INSTRUCTIONS TO FOLLOW - Repeat verbatim, and only, the lines of the data below, beginning at the line that contains "s.session? n with" and stopping after the line that contains "none => false)".

(Dataset records)
----------------
-- ==== Sys2Proof/Certificates/Slice0/Obligations.lean ====
section
/-! DEFINITION. The statements about the node, for the provers. Helper definitions say when a command passes its admission
and how a command that finishes answers; every statement is a `def Obligations.<Name> : Prop`. -/

namespace Sys2Proof.Machine

/-! ## Admission, read from 10_ndox_protocol.md R274 as one function -/

/-- The state in which a command that arrives is taken at once: on a command queue, on a session or over I3C. None where
it is not taken. -/
def taken (op : Op) (p : Packet) (s : State) : Option State :=
  match p.src with
  | .host x n => match s.ctxQueue? x n with
    | none => none
    | some q =>
      let u := (s.ringSpace q.qpn p.ringHead.toNat).count 5 nodeScope (hostTel q.port 1)
      let x := (u.queue? q.qpn).getD q
      if q.err = false ∧ (s.port q.port).state = 2 ∧ q.backlog.length < q.qdepth ∧ x.backlog = [] ∧ u.takes op x = true then some u
      else none
  | .mgmt n => match s.session? n with
    | none => none
    | some x =>
      if x.isOpen = true ∧ x.backlog = [] ∧ s.takesSession x = true then
        some (s.updSession n fun y => { y with outstanding := y.outstanding + 1 })
      else none
  | .i3c => if s.pow.phase = .service ∧ s.pow.state ≠ .off ∧ s.i3c.backlog = [] ∧ s.i3cBusy = false then some s else none

/-- The partition of a command's context exists and takes commands; other sources have none. -/
def ptnTakes (p : Packet) (u : State) : Bool :=
  match p.src with
  | .host _ _ => match u.ptn? (u.srcPtn p.src) with | some q => !(q.fenced || q.resetting) | none => false
  | _ => true

/-- The sequence that a command names is on its way, or its descriptor is not in the cache (R17, R448). -/
def mustWait (op : Op) (n : Named) (u : State) : Bool :=
  match n.seq? with
  | none => false
  | some h => u.unready h || ((op.cls == .positional || op == .attend) && match u.seq? h with | some q => !q.resident | none => false)

/-- Step 9 counts the command, on its partition and its context. -/
def counted (c : Cmd) (u : State) : State :=
  let u := u.countPtn c.ptn 0 0
  match c.pkt.src with | .host x _ => u.count 7 nodeScope (4 * x) | _ => u

/-- Steps 1 to 8 of R274: the command and the state at step 9 where every step passes and nothing holds the command. -/
def admission (op : Op) (p : Packet) (s : State) : Option (Cmd × State) :=
  match taken op p s with
  | none => none
  | some u =>
    let d := opDef op
    let priv := u.srcPriv p.src
    if ptnTakes p u = false ∨ u.headerOk p = false then none
    else match u.openPayload op p priv with
      | .error _ => none
      | .ok data =>
        let c : Cmd := ⟨op, { p with body := u.payloadRead p }, data, u.srcPtn p.src⟩
        if op.granted p.src priv = false ∨ u.five (d.named data) p.epoch.toNat priv ≠ .pass ∨ mustWait op (d.named data) u = true then none
        else if (u.sixRecorded d c).isSome ∨ (d.six c u).isSome ∨ (d.seven c u).isSome ∨ u.replyFits c (d.maxReply c u) = false then none
        else some (c, counted c u)

/-- A command finished with a status that carries the payload `b`, and what waited goes on. -/
def State.answered (u : State) (c : Cmd) (b : List Byte) (st : Status := .ok) : State := (u.finish c st none 0 b).progress.resume

/-- A command refused with a status, and what waited goes on. -/
def State.refused (u : State) (c : Cmd) (st : Status) : State := (u.refuse c.op c.pkt c.ptn st none 0).progress.resume

/-- A command held, with pages pinned, until what it waits for comes, and what waited goes on. -/
def State.held (u : State) (c : Cmd) (w : Wait) (pins : List Handle := []) : State := ((u.pin pins).hold c w pins).progress.resume

end Sys2Proof.Machine

namespace Sys2Proof

/-- The command of an opcode. -/
def Op.command (op : Op) (p : Packet) : Instr :=
  match op with
  | .ctxCreate => .ctxCreate p
  | .ctxDestroy => .ctxDestroy p
  | .queueCreate => .queueCreate p
  | .queueDestroy => .queueDestroy p
  | .nsCreate => .nsCreate p
  | .nsModify => .nsModify p
  | .nsDelete => .nsDelete p
  | .seqCreate => .seqCreate p
  | .seqDelete => .seqDelete p
  | .fork => .fork p
  | .truncate => .truncate p
  | .seqTag => .seqTag p
  | .seqDescribe => .seqDescribe p
  | .append => .append p
  | .appendBulk => .appendBulk p
  | .pageList => .pageList p
  | .attend => .attend p
  | .attendBatch => .attendBatch p
  | .gradAttend => .gradAttend p
  | .gradRead => .gradRead p
  | .gradClear => .gradClear p
  | .recall => .recall p
  | .recallAttend => .recallAttend p
  | .patInvalidate => .patInvalidate p
  | .patWrite => .patWrite p
  | .patValidate => .patValidate p
  | .patUnload => .patUnload p
  | .patDescribe => .patDescribe p
  | .progLoad => .progLoad p
  | .progUnload => .progUnload p
  | .progDescribe => .progDescribe p
  | .modelInstall => .modelInstall p
  | .modelDescribe => .modelDescribe p
  | .windowRekey => .windowRekey p
  | .windowDescribe => .windowDescribe p
  | .trigPost => .trigPost p
  | .trigCancel => .trigCancel p
  | .trigDescribe => .trigDescribe p
  | .mapPush => .mapPush p
  | .mapDescribe => .mapDescribe p
  | .ptnCreate => .ptnCreate p
  | .ptnModify => .ptnModify p
  | .ptnReset => .ptnReset p
  | .ptnDestroy => .ptnDestroy p
  | .ptnDescribe => .ptnDescribe p
  | .fwStage => .fwStage p
  | .fwCheck => .fwCheck p
  | .fwActivate => .fwActivate p
  | .fwAbort => .fwAbort p
  | .fwDescribe => .fwDescribe p
  | .attest => .attest p
  | .certRead => .certRead p
  | .keyInstall => .keyInstall p
  | .keyRevoke => .keyRevoke p
  | .nodeDescribe => .nodeDescribe p
  | .regRead => .regRead p
  | .regWrite => .regWrite p
  | .logRead => .logRead p
  | .telRead => .telRead p
  | .healthRead => .healthRead p
  | .stackState => .stackState p

/-- What follows the arrival of a command: appends that can answer do, engines take what waits for them, and what waited goes
on. -/
def Op.after (op : Op) (s : Machine.State) : Machine.State :=
  match op with
  | .attend | .attendBatch | .gradAttend => s.progress.dispatch.resume
  | .mapPush => s.progress.schedule.resume
  | _ => s.progress.resume

end Sys2Proof

open Sys2Proof Sys2Proof.Machine

/-! ## The queue, the invariants -/

/-- A step of a state with a command at the front of its queue is that command's effect on the state with the queue's rest
(the model's own queue, log 1). -/
def Obligations.StepRunsTheFrontCommand : Prop :=
  ∀ (c : Instr) (rest : List Instr) (s : State), step { s with pending := c :: rest } = exec c { s with pending := rest }

/-- With an empty queue a step answers a next state whose time-stamp counter has advanced by 2 ns. What passes then changes telemetry, the
log, the outputs, the I3C interrupt, the log's status and the host ports' status and XOFFs, and nothing else: no other register, table, store,
partition, engine, slot, map, link or command. While RESET_N holds the node, and after a thermal trip, a step changes nothing (the model's
choice, logs 1 and 42). -/
def Obligations.IdleStepPassesOneCycle : Prop :=
  (∀ s : State, s.pending = [] → s.pow.phase ≠ .held → s.pow.phase ≠ .tripped → ∃ t : State, step s = .next t ∧
    t.pow = { s.pow with tsc := s.pow.tsc + 2 } ∧ t.boot = s.boot ∧ t.trust = s.trust ∧ t.store = s.store ∧ t.hbm = s.hbm ∧
    t.flash = s.flash ∧ t.staging = s.staging ∧ t.ptns = s.ptns ∧ t.eng = s.eng ∧ t.slots = s.slots ∧ t.rcl = s.rcl ∧
    t.cmds = s.cmds ∧ t.map = s.map ∧ t.fab = s.fab ∧ t.host.ctxs = s.host.ctxs ∧ t.host.queues = s.host.queues ∧
    t.host.chains = s.host.chains ∧ t.host.sessions = s.host.sessions ∧ t.pending = [] ∧
    (∀ r : Reg, (∀ n : Fin 4, r.offset ≠ (Reg.hptPortSts n).offset) → r.offset ≠ Reg.logSts.offset → t.kept r = s.kept r)) ∧
  (∀ s : State, s.pending = [] → s.pow.phase = .held ∨ s.pow.phase = .tripped → step s = .next s)

/-- Every command answers a next state from every state, in which the commands that wait behind it wait as before. -/
def Obligations.NoCommandTouchesTheQueue : Prop :=
  ∀ (c : Instr) (s : State), ∃ t : State, exec c s = .next t ∧ t.pending = s.pending

/-- While the trust core may use identity indices, the next one is at most its limit and the limit is what the newest
durable record reserves, and no more than 64 advances of the security version have been made: every step keeps this, from any state. -/
def Obligations.EveryStepKeepsIndexAndFuses : Prop :=
  ∀ s t : State, s.Inv → step s = .next t → t.Inv

/-- The state after reset meets the invariant that every step keeps. -/
def Obligations.ResetMeetsIndexAndFuses : Prop := State.reset.Inv

/-- From a state in which the trust core's index is reserved, no step lowers the newest durable reservation of identity
indices or SEC_SVN_MIN, and none changes a recorded node ID. -/
def Obligations.NoStepTakesTrustBack : Prop :=
  ∀ s t : State, s.Inv → step s = .next t → s.Onward t

/-- After reset every register reads its reset value, time is zero, the power state is RIDE, nothing is stored, no partition,
context, session or sequence exists, no map is held, the health score is 1,000, engines 0 to 63 are in use and 64 to 67 are
spare, and no command waits (the phase, the pins and what is not a register are the model's choices, logs 12 and 13). -/
def Obligations.ResetStateIsBlank : Prop :=
  (∀ r : Reg, State.reset.kept r = r.rst) ∧ State.reset.pow.tsc = 0 ∧ State.reset.pow.state = .ride ∧
  State.reset.pow.phase = .held ∧ State.reset.store.seqs = [] ∧ State.reset.store.pages = [] ∧ State.reset.store.nss = [] ∧
  (∀ n, State.reset.ptn? n = none) ∧ State.reset.host.ctxs = [] ∧ State.reset.host.sessions = [] ∧
  State.reset.map.map = none ∧ State.reset.map.score = 1000 ∧
  (∀ e x, State.reset.eng.engines[e]? = some x → (x.inUse = true ↔ e < 64)) ∧ State.reset.log.records = [] ∧
  State.reset.pending = []

/-! ## Admission -/

/-- For each of the 61 opcodes and from any source, a command that is taken at once and passes steps 1 to 8 of R274 does what
its opcode's definition does on the state at step 9, and what waited goes on. -/
def Obligations.AdmittedCommandRunsItsMeaning : Prop :=
  ∀ (op : Op) (p : Packet) (s u : State) (c : Cmd), admission op p s = some (c, u) →
    exec (op.command p) s = .next (op.after (u.settle c ((opDef op).run c u)))

/-- A host's command that is taken at once: with its partition fenced or in reset it is refused `PARTITION_FENCED`; with no
partition `DENIED`; else with a bad header `BAD_PARAM`; else with a payload that does not open the status of R268; else
without the opcode's privilege `DENIED`. A payload whose tag fails is also counted for the context and raises SEAL_FAIL of the partition and of the
security status, the latter with event 1 of class 9 that names the context and the request. Beside that and the refusal nothing changes, and what waited on the node goes on. -/
def Obligations.FirstFailedStepGivesTheStatus : Prop :=
  ∀ (op : Op) (p : Packet) (s u : State) (x n : Nat), p.src = .host x n → taken op p s = some u →
    (∀ q, u.ptn? (u.srcPtn p.src) = some q → q.fenced = true ∨ q.resetting = true →
      exec (op.command p) s = .next (op.after (u.refuse op p (u.srcPtn p.src) .partitionFenced none 0))) ∧
    (u.ptn? (u.srcPtn p.src) = none →
      exec (op.command p) s = .next (op.after (u.refuse op p (u.srcPtn p.src) .denied none 0))) ∧
    (ptnTakes p u = true → u.headerOk p = false →
      exec (op.command p) s = .next (op.after (u.refuse op p (u.srcPtn p.src) .badParam none 0))) ∧
    (∀ st, ptnTakes p u = true → u.headerOk p = true → u.openPayload op p (u.srcPriv p.src) = .error (st, false) →
      exec (op.command p) s = .next (op.after (u.refuse op p (u.srcPtn p.src) st none 0))) ∧
    (∀ st, ptnTakes p u = true → u.headerOk p = true → u.openPayload op p (u.srcPriv p.src) = .error (st, true) →
      exec (op.command p) s = .next (op.after
        ((((u.count 7 nodeScope (4 * x + 1)).raise (.ptnSts (u.srcPtn p.src)) 2 (Rec.event (u.srcPtn p.src))).raise .secSts 9
          ⟨9, 1, 0, u.srcPtn p.src, 0, leBytes 2 x ++ zeroBytes 6 ++ leBytes 8 p.reqId.toNat⟩).refuse op p (u.srcPtn p.src) st none 0))) ∧
    (∀ data, ptnTakes p u = true → u.headerOk p = true → u.openPayload op p (u.srcPriv p.src) = .ok data →
      op.granted p.src (u.srcPriv p.src) = false →
      exec (op.command p) s = .next (op.after (u.refuse op p (u.srcPtn p.src) .denied none 0)))

/-! ## Namespaces and sequences -/

/-- An admitted NS_CREATE of a number that the node does not hold appends the namespace: its number, owning partition, RECALL and
SELF_PLACED flags, durability level, MAX_SEQ, node list and index list are those of the request, it keeps the request, and it has
no current and no retained recall model. An admitted NS_MODIFY sets MAX_SEQ of the namespace named and changes nothing else of it. An
admitted NS_DELETE of a namespace of which the node holds nothing removes it and its empty index segments. Each also adds one delta
record of the namespace and replies `OK`. NS_CREATE of a number that is held, and NS_DELETE of a namespace of which the node holds something,
are refused `CONFLICT` with no other effect. In each case what waited on the node then goes on. -/
def Obligations.NamespaceCommandsTakeEffect : Prop :=
  (∀ (p : Packet) (s u : State) (c : Cmd), admission .nsCreate p s = some (c, u) → u.ns? (field c.data 0 2) = none →
    let x : Ns :=
      { num := field c.data 0 2, ptn := field c.data 2 1, recallOn := bit (field c.data 3 1) 0, selfPlaced := bit (field c.data 3 1) 1,
        level := field c.data 4 1, maxSeq := field c.data 8 4, nodes := (nsNodes c.data).map (BitVec.ofNat 12),
        index := (nsIndex c.data).map (BitVec.ofNat 12), current := none, retained := none, createPayload := c.data }
    exec (.nsCreate p) s = .next
      ((({ u with store := { u.store with nss := u.store.nss ++ [x] } } : State).delta [.ns x.num]).answered c [])) ∧
  (∀ (p : Packet) (s u : State) (c : Cmd), admission .nsCreate p s = some (c, u) → (u.ns? (field c.data 0 2)).isSome = true →
    exec (.nsCreate p) s = .next (u.refused c .conflict)) ∧
  (∀ (p : Packet) (s u : State) (c : Cmd), admission .nsModify p s = some (c, u) →
    let l := updWhere (fun x => x.num == field c.data 0 2) (fun x => { x with maxSeq := field c.data 4 4 }) u.store.nss
    exec (.nsModify p) s = .next
      ((({ u with store := { u.store with nss := l } } : State).delta [.ns (field c.data 0 2)]).answered c [])) ∧
  (∀ (p : Packet) (s u : State) (c : Cmd), admission .nsDelete p s = some (c, u) → u.nsUsed (field c.data 0 2) = false →
    exec (.nsDelete p) s = .next ((({ u with
      store := { u.store with nss := u.store.nss.filter fun x => !(x.num == field c.data 0 2) }
      rcl := { u.rcl with segments := u.rcl.segments.filter fun g => !(g.name.ns == field c.data 0 2) } } : State).delta
        [.ns (field c.data 0 2)]).answered c [])) ∧
  (∀ (p : Packet) (s u : State) (c : Cmd), admission .nsDelete p s = some (c, u) → u.nsUsed (field c.data 0 2) = true →
    exec (.nsDelete p) s = .next (u.refused c .conflict))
----------------
OUTPUT OF THE TASK -
  | .mgmt n => match s.session? n with
    | none => none
    | some x =>
      if x.isOpen = true ∧ x.backlog = [] ∧ s.takesSession x = true then
        some (s.updSession n fun y => { y with outstanding := y.outstanding + 1 })
      else none
  | .i3c => if s.pow.phase = .service ∧ s.pow.state ≠ .off ∧ s.i3c.backlog = [] ∧ s.i3cBusy = false then some s else none

/-- The partition of a command's context exists and takes commands; other sources have none. -/
def ptnTakes (p : Packet) (u : State) : Bool :=
  match p.src with
  | .host _ _ => match u.ptn? (u.srcPtn p.src) with | some q => !(q.fenced || q.resetting) | none => false
  | _ => true

/-- The sequence that a command names is on its way, or its descriptor is not in the cache (R17, R448). -/
def mustWait (op : Op) (n : Named) (u : State) : Bool :=
  match n.seq? with
  | none => false
  | some h => u.unready h || ((op.cls == .positional || op == .attend) && match u.seq? h with | some q => !q.resident | none => false)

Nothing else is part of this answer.